Die Regierung in Athen erwartet im kommenden Jahr rund 100.000 über die Türkei kommende Migranten auf den griechischen Inseln. Das sagte der Regierungsbeauftragte für die Erstaufnahme von Flüchtlingen, Manos Logothetis, den Zeitungen der deutschen Funke-Mediengruppe. "Die Krise ist aktuell und sie ist gravierend."
Logothetis kündigte an, dass die griechische Regierung 2020 von den Inseln 10.000 Asylsuchende in Richtung Türkei abschieben wolle. Dafür wolle man zusätzliche 270 Asyl-Entscheider einstellen. Zudem würden neue Erstaufnahmelager auf jenen fünf Inseln gebaut, die die größte Last der Migrationsbewegung trügen.
Dramatische Zustände
Seit Monaten kommen unzählige Flüchtlinge über die Türkei auf die Inseln in der Ägäis.

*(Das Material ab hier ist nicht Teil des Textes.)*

/-- A swap commanded at a target time; one that was pending is replaced. -/
def setTarget (t : Nat) (past : Bool) : Prog Unit :=
  letI := Prog.monad
  do
  when past (setF F.CNT_STATUS.AT_PAST 0 0 1)
  addF F.CNT_STATUS.SWAP_SEQ 0 0 1
  let owed ← ask (·.owedNext)
  modObs (fun o => { o with target := t, atPast := past, due := swapInsts, owed := owed })

def swapNow : Prog Unit := .get (fun s => setTarget (s.now + 100) false)
def execCntSwap (s : State) : Host.Outcome State Fault Refusal := Prog.next (gated (Reg.addr .CNT_CMD 0 0) swapNow) s

/-- CNT_CMD.AT: a time less than 100 ns ahead is too near. -/
def swapAt : Prog Unit :=
  .get (fun s =>
    let t := s.field F.CNT_SWAP_AT.TIME 0 0
    if t < s.now + 100 then setTarget (s.now + 100) true else setTarget t false)
def execCntSwapAt (s : State) : Host.Outcome State Fault Refusal := Prog.next (gated (Reg.addr .CNT_CMD 0 0) swapAt) s

/-- The swap that an instance makes next, with its target and AT_PAST: one that it owes, or the commanded one once its target is reached (19
R476). -/
def State.swapOf (s : State) (i : SwapInst) : Option (Nat × Bool) :=
  match s.obs.owed.find? (fun o => o.1 == i) with
  | some o => some o.2
  | none => if s.obs.due.contains i && decide (s.obs.target ≤ s.now) then some (s.obs.target, s.obs.atPast) else none

/-- An instance swaps: in its first cycle at the target or after. A core whose clock is stopped swaps once it restarts, for all targets that
have passed by then, and its event then carries LATE. -/
def swapProg (i : SwapInst) : Prog Unit :=
  letI := Prog.monad
  do
  let s ← ask id
  let stopped := match i with | .core c => s.hushed || s.fenced c | _ => false
  match (if stopped then none else s.swapOf i) with
  | none => skip
  | some (target, atPast) => do
    let one := !s.obs.owed.any (fun o => o.1 == i) || decide (s.obs.target < s.obs.resumed)
    modObs (fun o => { o with owed := o.owed.filter (fun o => o.1 != i), due := if one then o.due.filter (· != i) else o.due })
    let late := decide (s.reg .TRC_HUSH_TIME 0 0 ≤ target) && decide (target < s.obs.resumed)
    let past := b2n atPast
    match i with
    | .core c => swapCore c (2 * b2n late + past)
    | .cluster c => do
      swapSet .CNT_CLUS_FROZEN .CNT_CLUS_LIVE c 0 1 c.val 5 past
      swapSet .CNT_CLUS_FROZEN .CNT_CLUS_LIVE c 32 1 c.val 6 past
    | .rake u => swapSet .CNT_RAKE_FROZEN .CNT_RAKE_LIVE u 0 2 u.val 7 past
    | .coll => swapSet .CNT_COLL_FROZEN .CNT_COLL_LIVE 0 0 3 0 8 past
    | .link l => swapSet .CNT_LINK_FROZEN .CNT_LINK_LIVE l 0 4 l.val 9 past
def execCounterSwap (i : SwapInst) (s : State) : Host.Outcome State Fault Refusal := Prog.next (swapProg i) s

/-! The trace merger (19 R484 to R486, R495). -/

def State.trcSize (s : State) : Nat := 2 ^ min 30 (max 10 (s.field F.TRC_RING_CTRL.LOG2 0 0))

/-- Entries of the ring that the host has not read. -/
def State.trcUsed (s : State) : Nat :=
  let n := s.trcSize
  (s.field F.TRC_RING_PTRS.TAIL 0 0 % n + n - s.field F.TRC_RING_PTRS.HEAD 0 0 % n) % n

/-- The type of an event. -/
def evType (ev : List Word) : Nat := fld (nth ev 0 0).toNat 63 60

/-- The source that is next: one that holds a TIME_STEP goes before all, else round robin (19 R481, R484). -/
def State.nextSource (s : State) : Option Fifo :=
  let fs := s.obs.fifos.filter (fun f => !f.events.isEmpty)
  match fs.find? (fun f => f.events.any (fun e => evType e == 0xC)) with
  | some f => some f
  | none =>
    let later (f : Fifo) : Bool := decide (s.obs.lastSrc.1 < f.kind) || (s.obs.lastSrc.1 == f.kind && decide (s.obs.lastSrc.2 < f.num))
    match fs.find? later with
    | some f => some f
    | none => fs.head?

/-- The first event taken out; a LOSS event takes the entry that frees where events were lost. -/
def Fifo.pop (now : Nat) (f : Fifo) : Fifo :=
  if f.lost = 0 then { f with events := f.events.tail }
  else { f with events := f.events.tail ++ [eventWords 0xE f.kind f.num 0 0 0xFF now f.lost f.lostAt f.seq],
                seq := (f.seq + 1) % 256, lost := 0 }

/-- A pointer of the ring moves: vector 3 where the occupancy goes from below the watermark to it or above (19 R485). -/
def trcMove (f : Field) (v : Nat) : Prog Unit :=
  letI := Prog.monad
  do
  let s ← ask id
  setF f 0 0 v
  let s1 ← ask id
  let w := s.field F.TRC_RING_CTRL.WATERMARK 0 0 * s.trcSize
  when (w != 0 && decide (16 * s.trcUsed < w) && decide (w ≤ 16 * s1.trcUsed)) (raise 3)

/-- The entry written is accepted: TAIL advances. -/
def trcAccepted : Prog Unit :=
  letI := Prog.monad
  do
  let s ← ask id
  modObs (fun o => { o with writing := false })
  trcMove F.TRC_RING_PTRS.TAIL ((s.field F.TRC_RING_PTRS.TAIL 0 0 + 1) % s.trcSize)

/-- The requester of the trace merger, at HE (01 R19). -/
def obsReq : Req := { cls := .dma, unit := 0x0B, stop := some hubEast }

/-- The requester of the snapshot: it goes through the scan network and not through the mesh (19 R492). -/
def scanReq : Req := { cls := .dma, unit := 0x0B }

/-- The address of the ring's next entry. -/
def State.trcEntry (s : State) : Nat := 32 * s.field F.TRC_RING_BASE.BASE 0 0 + 32 * (s.field F.TRC_RING_PTRS.TAIL 0 0 % s.trcSize)

/-- One event written to the ring, unless the ring is disabled, full under STOP, held by Hush or at the seam (01 R17), or awaits an
acceptance. -/
def mergeProg : Prog Unit :=
  letI := Prog.monad
  do
  let s ← ask id
  let full := s.trcUsed + 1 == s.trcSize
  when (s.flag F.TRC_RING_CTRL.ENABLE 0 0 && !s.hushed && !s.reqCut obsReq s.trcEntry && !s.obs.writing && (!full || s.flag F.TRC_RING_CTRL.MODE 0 0)) do
    match s.nextSource with
    | none => skip
    | some f => do
      let ev := f.events.head?.getD []
      modObs (fun o => { o with fifos := o.fifos.map (fun g => if g.kind = f.kind ∧ g.num = f.num then g.pop s.now else g),
                                lastSrc := (f.kind, f.num), writing := true })
      when full do
        setF F.TRC_RING_PTRS.HEAD 0 0 ((s.field F.TRC_RING_PTRS.HEAD 0 0 + 1) % s.trcSize)
        incF F.TRC_RING_STATUS.OVERWRITTEN 0 0 1
      when (evType ev == 0xE) (incF F.TRC_RING_STATUS.LOSS_EVENTS 0 0 1)
      let rs ← writePatches obsReq (Patch.addBytes s.trcEntry (ev.flatMap (fun w => toBytes 8 w.toNat)) [])
      if rs.isEmpty then trcAccepted else sendStores .trace 3 0xFF 0 {} rs
def execTraceMerge (s : State) : Host.Outcome State Fault Refusal := Prog.next mergeProg s

/-- TRC_RING_PTRS.HEAD written by the host. -/
def trcHead (head : Nat) : Prog Unit := trcMove F.TRC_RING_PTRS.HEAD head
def execTraceHeadWrite (head : BitVec 32) (s : State) : Host.Outcome State Fault Refusal :=
  Prog.next (gated (Reg.addr .TRC_RING_PTRS 0 0) (trcHead head.toNat)) s

/-! Hush (19 R487 to R493). -/

/-- TRC_HUSH_CTRL.TRIGGER, with the HUSH right. -/
def triggerProg : Prog Unit := needs 0 (hushTrigger 1)
def execTrigger (s : State) : Host.Outcome State Fault Refusal := Prog.next (gated (Reg.addr .TRC_HUSH_CTRL 0 0) triggerProg) s

/-- TRC_HUSH_CTRL.RESUME, with the HUSH right. -/
def resumeProg : Prog Unit :=
  letI := Prog.monad
  needs 0 (do
    let s ← ask id
    let st := s.field F.TRC_HUSH_STATUS.STATE 0 0
    when (st == 3 || st == 5) do
      traceEvent 0xD 7 0 0xFF 0 0 (256 + s.field F.TRC_HUSH_STATUS.CAUSE 0 0) (s.reg .TRC_HUSH_TIME 0 0)
      setF F.TRC_HUSH_STATUS.STATE 0 0 0
      modObs (fun o => { o with resumed := s.now })
      deliverHeld
      drainStalls s.fabric.stalls.length
      drainCasts
      modFabric (fun f => { f with parked := [] })
      each s.fabric.parked (fun w => (emit (.loop w.packet)).bind (fun _ => match w.vc with
        | some v => rxFree w.input v (pBytes w.packet)
        | none => skip))
      wakeCores
      ringsGoOn
      rakeKick
      collPoll)
def execResume (s : State) : Host.Outcome State Fault Refusal := Prog.next (gated (Reg.addr .TRC_HUSH_CTRL 0 0) resumeProg) s

/-- Every unit has taken its last action: the scan starts. -/
def stoppedProg : Prog Unit :=
  .get (fun s => when (s.field F.TRC_HUSH_STATUS.STATE 0 0 == 1)
    ((setF F.TRC_HUSH_STATUS.STATE 0 0 2).bind (fun _ => setF F.TRC_HUSH_STATUS.SCANNED 0 0 0)))
def execHushStopped (s : State) : Host.Outcome State Fault Refusal := Prog.next stoppedProg s

/-! The snapshot (19 R489 to R491). What its layouts do not give, and what the model does not hold, is free (log 45). -/

/-- A byte of a fixed list, none past its end. -/
def at? (bs : List Byte) (k : Nat) : Option Byte := bs[k]?

/-- The units of the queue entries, with the first entry and the depth of each. -/
def snapQueues (x : Site) : List (Nat × Nat × List Flight) :=
  let q (u : CoreUnit) : List Flight := x.flights.filter (fun f => f.unit == u)
  [(0, 16, q .arrays), (16, 8, x.rows), (24, 16, q .dmaRd), (40, 16, q .dmaWr), (56, 16, q .lacewing), (72, 8, q .mower), (80, 8, q .coll)]

/-- A queue entry of 320 bytes. -/
def snapEntry (f : Flight) (k : Nat) : Option Byte :=
  if k < 16 then at? (toBytes 16 f.word.toNat) k
  else if k = 16 then some 1
  else if k = 17 then some (if f.phase = .queued then 0 else 1)
  else if 20 ≤ k ∧ k < 24 then at? (toBytes 4 f.step) (k - 20)
  else if 24 ≤ k ∧ k < 28 then at? (toBytes 4 f.epoch) (k - 24)
  else if 28 ≤ k ∧ k < 60 then at? (f.tregs.flatMap (toBytes 4)) (k - 28)
  else if 64 ≤ k then at? (f.descs.flatMap (fun d => d.flatMap (fun w => toBytes 8 w.toNat))) (k - 64)
  else none

/-- ACTIVE_COPY of a site: which of the two column buffers holds the resident weights is free (log 45). -/
def State.snapCopy (s : State) (i : SiteId) : Nat := (Config.scanByte s.freeCtr (0x100000 + 0x80000 * i.val + 2)).toNat % 2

Die Lage in den völlig überfüllten Registrierlagern gerät zunehmend außer Kontrolle, die Zustände dort sind nach Berichten humanitärer Organisationen dramatisch. Nach jüngsten Angaben des zuständigen Ministeriums in Athen harren in den Lagern der Inseln mehr als 41.000 Menschen aus. Das ist die höchste Zahl seit Inkrafttreten des EU-Türkei-Flüchtlingspakts im März 2016. Noch im April hielten sich auf den betroffenen Inseln nur 14.000 Migranten auf.
Lage in Italien
Ein Segelboot mit 55 Migranten an Bord traf unterdessen am Mittwoch in der Früh in Corigliano in der süditalienischen Region Kalabrien ein. An Bord befanden sich irakische und iranische Staatsbürger, darunter acht Minderjährige, wie die Polizei mitteilte. Das Boot wurde von der Küstenwache lokalisiert.

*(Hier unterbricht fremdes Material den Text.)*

/-- What a completion means to what asked for it; none where the read failed. -/
def hostDeliver (q : HRead) (r : Option (List Byte)) : Prog Unit :=
  letI := Prog.monad
  do
  when r.isNone (hostError F.HST_ERROR.HOST_ERR)
  match q.origin with
  | .core i u pc => do
    let gs ← hostGrans q.len r
    feedFlight i u pc ((List.range gs.length).map (fun k => (q.dest + 32 * k, nth gs k (.valid (zeroBytes 32)))))
  | .coll id => do
    let gs ← hostGrans q.len r
    modRun id (fun x => { x with
      got := x.got ++ (List.range gs.length).map (fun k => (q.dest + 32 * k, nth gs k (.valid (zeroBytes 32)))) })
  | .ring n => do
    when r.isNone (do
      setF F.HST_ERROR.LAST_RING 0 0 n.val
      ringNote n 5 q.addr)
    let gs ← hostGrans q.len r
    let s ← ask id
    ringLand n (s.host.rings[n].late ++ (List.range gs.length).map (fun k =>
      (q.dest + 32 * k, (nth gs k (.valid (zeroBytes 32))).data, r.isNone)))
    ringCheck n
  | .fetch n => do
    when r.isNone (setF F.HST_ERROR.LAST_RING 0 0 n.val)
    modRing n (fun y => { y with parts := y.parts ++ [(q.dest, r)] })
    let s ← ask id
    let x := s.host.rings[n]
    -- the last part has come: the commands enter in their order, unless a part failed
    when (!(s.host.waiting ++ s.host.reads).any (fun p => p.origin == .fetch n)) do
      modRing n (fun y => { y with asked := 0, parts := [] })
      when (x.parts.all (fun p => p.2.isSome)) do
        let bs := (List.range 8).flatMap (fun k => match x.parts.find? (fun p => p.1 == 64 * k) with
          | some (_, some b) => b
          | _ => [])
        let k := bs.length / 64
        setF F.HST_RING_PTRS.HEAD n 0 ((s.field F.HST_RING_PTRS.HEAD n 0 + k) % s.ringSize n)
        modRing n (fun y => { y with queue := y.queue ++ (List.range k).map (ringCmdAt bs) })
        ringGo n
  | .firmware => modSec (fun x => match r with
    | some bs => { x with loaded := x.loaded ++ [(q.dest, bs)] }
    | none => { x with hostErr := true })
  | .fabric p => do
    let gs ← hostGrans 32 r
    servedArrive p q.dest (nth gs 0 (.valid (zeroBytes 32))) r.isNone
  | _ => skip

/-- An uncorrectable error in AER's status (14 R376), by its bit of the standard. -/
def aerError (bit : Nat) : Prog Unit := modHost (fun h => { h with aer := h.aer ||| 1 <<< bit })

/-- A completion for which no read waits: an unexpected completion, bit 16 of the uncorrectable class, which the standard has reported as
an advisory error, bit 13 of the correctable class (PRESUMED, log 153). -/
def strayCompletion : Prog Unit := modHost (fun h => { h with aer := h.aer ||| 1 <<< 16, aerCor := h.aerCor ||| 1 <<< 13 })

/-- A read of host memory ends; its tag is free for another. -/
def hostEnd (tag bit : Nat) (r : Option (List Byte)) : Prog Unit :=
  letI := Prog.monad
  do
  let s ← ask id
  match s.host.reads.find? (fun q => q.tag == tag) with
  | none => skip
  | some q => do
    modHost (fun h => { h with reads := h.reads.erase q })
    when (bit != 0) (aerError bit)
    hostDeliver q r
    sendReads
    collPoll

/-- A completion arrives; a poisoned one is an error of AER (bit 12). -/
def hostCompletion (tag : Nat) (r : HostResult) : Prog Unit :=
  .get (fun s => when s.host.linkUp (if !s.host.reads.any (fun q => q.tag == tag) then strayCompletion else match r with
    | .data bs => hostEnd tag 0 (some bs)
    | .poison => hostEnd tag 12 none
    | _ => hostEnd tag 0 none))
def execHostReadCompletion (tag : Nat) (r : HostResult) (s : State) : Host.Outcome State Fault Refusal :=
  Prog.next (hostCompletion tag r) s

/-- No completion came in time: an error of AER (bit 14). -/
def hostTimeout (tag : Nat) : Prog Unit := hostEnd tag 14 none
def execCompletionTimeout (tag : Nat) (s : State) : Host.Outcome State Fault Refusal := Prog.next (hostTimeout tag) s

end Sys2Proof.Machine
end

Bei den Schleppern handelt es sich nach italienischen Medienberichten um Russen oder Georgier. Sie brächten die Flüchtenden mit Jachten oder teuren Segelbooten, die oft unter US-Flagge fahren, von der Türkei nach Kalabrien und Apulien. Die Migranten gehen demnach großteils in Istanbul an Bord. Laut Ermittlern bringen die Schlepper auf einem Boot bis zu 70 Flüchtlinge nach Italien und kassieren dabei 10.000 Euro pro Passagier.
11.097 Migranten sind seit Anfang 2019 in Italien eingetroffen. Das sind 52 Prozent weniger gegenüber dem Vergleichszeitraum 2018, teilte das italienische Innenministerium mit. Gegenüber dem Vergleichszeitraum 2017 sank die Zahl der Migranten um 90 Prozent.
Britische Grenzschützer griffen unterdessen 69 Migranten bei dem Versuch auf, den Ärmelkanal in Richtung Großbritannien zu überqueren. Das teilte das britische Innenministerium mit. Die Menschen waren auf fünf Boote verteilt, die im Laufe der Nacht auf Mittwoch die gefährliche Fahrt über die Meerenge angetreten hatten.
Die Migranten, darunter zehn Kinder, gaben laut Ministerium an, iranische, irakische und usbekische Staatsangehörige zu sein. Alle seien medizinisch untersucht worden und würden nun von Mitarbeitern der Einwanderungsbehörde verhört. "Wer versucht, den Ärmelkanal in kleinen Booten zu überqueren, bringt sich in große Lebensgefahr", sagte ein Sprecher des Innenministeriums in London. Großbritannien arbeite eng mit den französischen Behörden zusammen, um gegen diese "gefährlichen und illegalen Aktivitäten" vorzugehen.